-- ==== Sys2Proof/Proofs/Registers.lean ====
section
/-! PROOF. The commands that clear or load registers. -/

namespace Sys2Proof.Laws

open Sys2Proof.Machine

/-- A command in flight with a payload length that its row accepts runs its body. -/
theorem execute_body (s : State) (p : Packet) (code : Byte) (accepts : Nat → Bool)
    (body : Packet → State → State × Option Answer) (h : s.runs p code) (ha : accepts p.payload.length = true) :
    s.execute code false accepts body = (body p s).1.finish p (body p s).2 := by
  obtain ⟨he, hcode, -⟩ := h
  rw [execute_runs s p code false accepts body he hcode, Bool.false_and, if_neg Bool.false_ne_true, if_pos ha]

/-- A command that answers OK and leaves the command unit alone is answered. -/
theorem finish_ok_answered (s u : State) (p : Packet) (data : List Word) (h : u.cmd = s.cmd) :
    s.answered (u.finish p (some (.ok data))) p .ok data :=
  finish_answered s u p .ok data (by rw [h]) (by rw [h]) (by rw [h])

/-- The end of a command with a clean DEVICE_TAG, told by the command unit and the slot alone. -/
theorem finish_eq (u : State) (p : Packet) (a : Option Answer) (h : u.cleanSetting Config.deviceTag) :
    u.finish p a =
      { u with cmd := (u.finish p a).cmd, rpu := { u.rpu with slot := (u.finish p a).rpu.slot } } :=
  finish_kept u p a h (u.finish p a).cmd (u.finish p a).rpu.slot

/-- The end of an accepted command, its state told by the command unit and the slot alone. -/
theorem execute_ok (s u : State) (p : Packet) (code : Byte) (accepts : Nat → Bool)
    (body : Packet → State → State × Option Answer) (data : List Word) (h : s.runs p code)
    (ha : accepts p.payload.length = true) (hb : body p s = (u, some (.ok data))) (hcmd : u.cmd = s.cmd)
    (himn : u.cleanSetting Config.deviceTag) :
    ∃ c x, s.execute code false accepts body = { u with cmd := c, rpu := { u.rpu with slot := x } } ∧
      s.answered { u with cmd := c, rpu := { u.rpu with slot := x } } p .ok data := by
  refine ⟨(u.finish p (some (.ok data))).cmd, (u.finish p (some (.ok data))).rpu.slot, ?_, ?_⟩
  · rw [execute_body s p code accepts body h ha, hb]
    exact finish_eq u p _ himn
  · rw [← finish_eq u p _ himn]
    exact finish_ok_answered s u p data hcmd

/-- A 32-bit value of two words, as a number. -/
theorem toNat_joinWords (hi lo : Word) : (joinWords hi lo).toNat = hi.toNat * 65536 + lo.toNat := by
  have := lo.isLt
  simp only [joinWords, BitVec.toNat_append]
  rw [← Nat.shiftLeft_add_eq_or_of_lt this, Nat.shiftLeft_eq]

/-- Settles O51, one command at a time; each ends by an answer that touches the command unit and the slot. -/
theorem registersAreClearedAndLoaded : Obligations.RegistersAreClearedAndLoaded := by
  intro dt s p
  refine ⟨fun hr hp => ?_, fun hr hp => ?_, fun hr hp => ?_, fun hi lo hp => ⟨fun hr => ?_, fun hr => ?_⟩⟩
  · obtain ⟨c, x, ht, hans⟩ := execute_ok (s.advance dt) { s.advance dt with tbs := { s.tbs with marks := 0 } } p
      Config.codeCancelCommit (exactly 0) cancelCommit [] hr (by rw [hp]; rfl) rfl rfl hr.2.2
    exact ⟨_, congrArg Host.Outcome.next ht, hans, rfl, rfl, rfl⟩
  · obtain ⟨c, x, ht, hans⟩ := execute_ok (s.advance dt) { s.advance dt with rpu := { s.rpu with counters := .zero } } p
      Config.codeClearCounters (exactly 0) clearCounters [] hr (by rw [hp]; rfl) rfl rfl hr.2.2
    exact ⟨_, congrArg Host.Outcome.next ht, hans, by simp [Counters.list, Counters.zero], rfl, rfl⟩
  · obtain ⟨c, x, ht, hans⟩ := execute_ok (s.advance dt)
      { s.advance dt with imn := { s.imn with log := [], overflow := false, lost := 0 } } p
      Config.codeErrorLogClear (exactly 0) errorLogClear _ hr (by rw [hp]; rfl) rfl rfl hr.2.2
    refine ⟨_, congrArg Host.Outcome.next ht, ?_, rfl, rfl, rfl, rfl, rfl⟩
    have overflow : wordOfNat (flag s.imn.overflow) = if s.imn.overflow then 1 else 0 := by
      cases s.imn.overflow <;> rfl
    rw [← overflow]
    exact hans
  · obtain ⟨c, x, ht, hans⟩ := execute_ok (s.advance dt)
      { s.advance dt with clock := ⟨s.clock.now + dt, joinWords hi lo⟩ } p
      Config.codeTimeSet (exactly 2) timeSet [] hr (by rw [hp]; rfl) (by simp [timeSet, accepted, hp]) rfl hr.2.2
    exact ⟨_, congrArg Host.Outcome.next ht, hans, rfl, toNat_joinWords hi lo, rfl, rfl⟩
  · obtain ⟨c, x, ht, hans⟩ := execute_ok (s.advance dt)
      { s.advance dt with ftu := { s.ftu with adjust := some (joinWords hi lo) } } p
      Config.codeTimeAdjust (exactly 2) timeAdjust [] hr (by rw [hp]; rfl) (by simp [timeAdjust, accepted, hp]) rfl
      hr.2.2
    exact ⟨_, _, congrArg Host.Outcome.next ht, hans, rfl, rfl, toNat_joinWords hi lo, rfl⟩

end Sys2Proof.Laws
end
----------------
Could you retype every line of the data exactly?

-- ==== Sys2Proof/Proofs/Registers.lean ====
section
/-! PROOF. The commands that clear or load registers. -/

namespace Sys2Proof.Laws

open Sys2Proof.Machine

/-- A command in flight with a payload length that its row accepts runs its body. -/
theorem execute_body (s : State) (p : Packet) (code : Byte) (accepts : Nat → Bool)
    (body : Packet → State → State × Option Answer) (h : s.runs p code) (ha : accepts p.payload.length = true) :
    s.execute code false accepts body = (body p s).1.finish p (body p s).2 := by
  obtain ⟨he, hcode, -⟩ := h
  rw [execute_runs s p code false accepts body he hcode, Bool.false_and, if_neg Bool.false_ne_true, if_pos ha]

/-- A command that answers OK and leaves the command unit alone is answered. -/
theorem finish_ok_answered (s u : State) (p : Packet) (data : List Word) (h : u.cmd = s.cmd) :
    s.answered (u.finish p (some (.ok data))) p .ok data :=
  finish_answered s u p .ok data (by rw [h]) (by rw [h]) (by rw [h])

/-- The end of a command with a clean DEVICE_TAG, told by the command unit and the slot alone. -/
theorem finish_eq (u : State) (p : Packet) (a : Option Answer) (h : u.cleanSetting Config.deviceTag) :
    u.finish p a =
      { u with cmd := (u.finish p a).cmd, rpu := { u.rpu with slot := (u.finish p a).rpu.slot } } :=
  finish_kept u p a h (u.finish p a).cmd (u.finish p a).rpu.slot

/-- The end of an accepted command, its state told by the command unit and the slot alone. -/
theorem execute_ok (s u : State) (p : Packet) (code : Byte) (accepts : Nat → Bool)
    (body : Packet → State → State × Option Answer) (data : List Word) (h : s.runs p code)
    (ha : accepts p.payload.length = true) (hb : body p s = (u, some (.ok data))) (hcmd : u.cmd = s.cmd)
    (himn : u.cleanSetting Config.deviceTag) :
    ∃ c x, s.execute code false accepts body = { u with cmd := c, rpu := { u.rpu with slot := x } } ∧
      s.answered { u with cmd := c, rpu := { u.rpu with slot := x } } p .ok data := by
  refine ⟨(u.finish p (some (.ok data))).cmd, (u.finish p (some (.ok data))).rpu.slot, ?_, ?_⟩
  · rw [execute_body s p code accepts body h ha, hb]
    exact finish_eq u p _ himn
  · rw [← finish_eq u p _ himn]
    exact finish_ok_answered s u p data hcmd

/-- A 32-bit value of two words, as a number. -/
theorem toNat_joinWords (hi lo : Word) : (joinWords hi lo).toNat = hi.toNat * 65536 + lo.toNat := by
  have := lo.isLt
  simp only [joinWords, BitVec.toNat_append]
  rw [← Nat.shiftLeft_add_eq_or_of_lt this, Nat.shiftLeft_eq]

/-- Settles O51, one command at a time; each ends by an answer that touches the command unit and the slot. -/
theorem registersAreClearedAndLoaded : Obligations.RegistersAreClearedAndLoaded := by
  intro dt s p
  refine ⟨fun hr hp => ?_, fun hr hp => ?_, fun hr hp => ?_, fun hi lo hp => ⟨fun hr => ?_, fun hr => ?_⟩⟩
  · obtain ⟨c, x, ht, hans⟩ := execute_ok (s.advance dt) { s.advance dt with tbs := { s.tbs with marks := 0 } } p
      Config.codeCancelCommit (exactly 0) cancelCommit [] hr (by rw [hp]; rfl) rfl rfl hr.2.2
    exact ⟨_, congrArg Host.Outcome.next ht, hans, rfl, rfl, rfl⟩
  · obtain ⟨c, x, ht, hans⟩ := execute_ok (s.advance dt) { s.advance dt with rpu := { s.rpu with counters := .zero } } p
      Config.codeClearCounters (exactly 0) clearCounters [] hr (by rw [hp]; rfl) rfl rfl hr.2.2
    exact ⟨_, congrArg Host.Outcome.next ht, hans, by simp [Counters.list, Counters.zero], rfl, rfl⟩
  · obtain ⟨c, x, ht, hans⟩ := execute_ok (s.advance dt)
      { s.advance dt with imn := { s.imn with log := [], overflow := false, lost := 0 } } p
      Config.codeErrorLogClear (exactly 0) errorLogClear _ hr (by rw [hp]; rfl) rfl rfl hr.2.2
    refine ⟨_, congrArg Host.Outcome.next ht, ?_, rfl, rfl, rfl, rfl, rfl⟩
    have overflow : wordOfNat (flag s.imn.overflow) = if s.imn.overflow then 1 else 0 := by
      cases s.imn.overflow <;> rfl
    rw [← overflow]
    exact hans
  · obtain ⟨c, x, ht, hans⟩ := execute_ok (s.advance dt)
      { s.advance dt with clock := ⟨s.clock.now + dt, joinWords hi lo⟩ } p
      Config.codeTimeSet (exactly 2) timeSet [] hr (by rw [hp]; rfl) (by simp [timeSet, accepted, hp]) rfl hr.2.2
    exact ⟨_, congrArg Host.Outcome.next ht, hans, rfl, toNat_joinWords hi lo, rfl, rfl⟩
  · obtain ⟨c, x, ht, hans⟩ := execute_ok (s.advance dt)
      { s.advance dt with ftu := { s.ftu with adjust := some (joinWords hi lo) } } p
      Config.codeTimeAdjust (exactly 2) timeAdjust [] hr (by rw [hp]; rfl) (by simp [timeAdjust, accepted, hp]) rfl
      hr.2.2
    exact ⟨_, _, congrArg Host.Outcome.next ht, hans, rfl, rfl, toNat_joinWords hi lo, rfl⟩

end Sys2Proof.Laws
end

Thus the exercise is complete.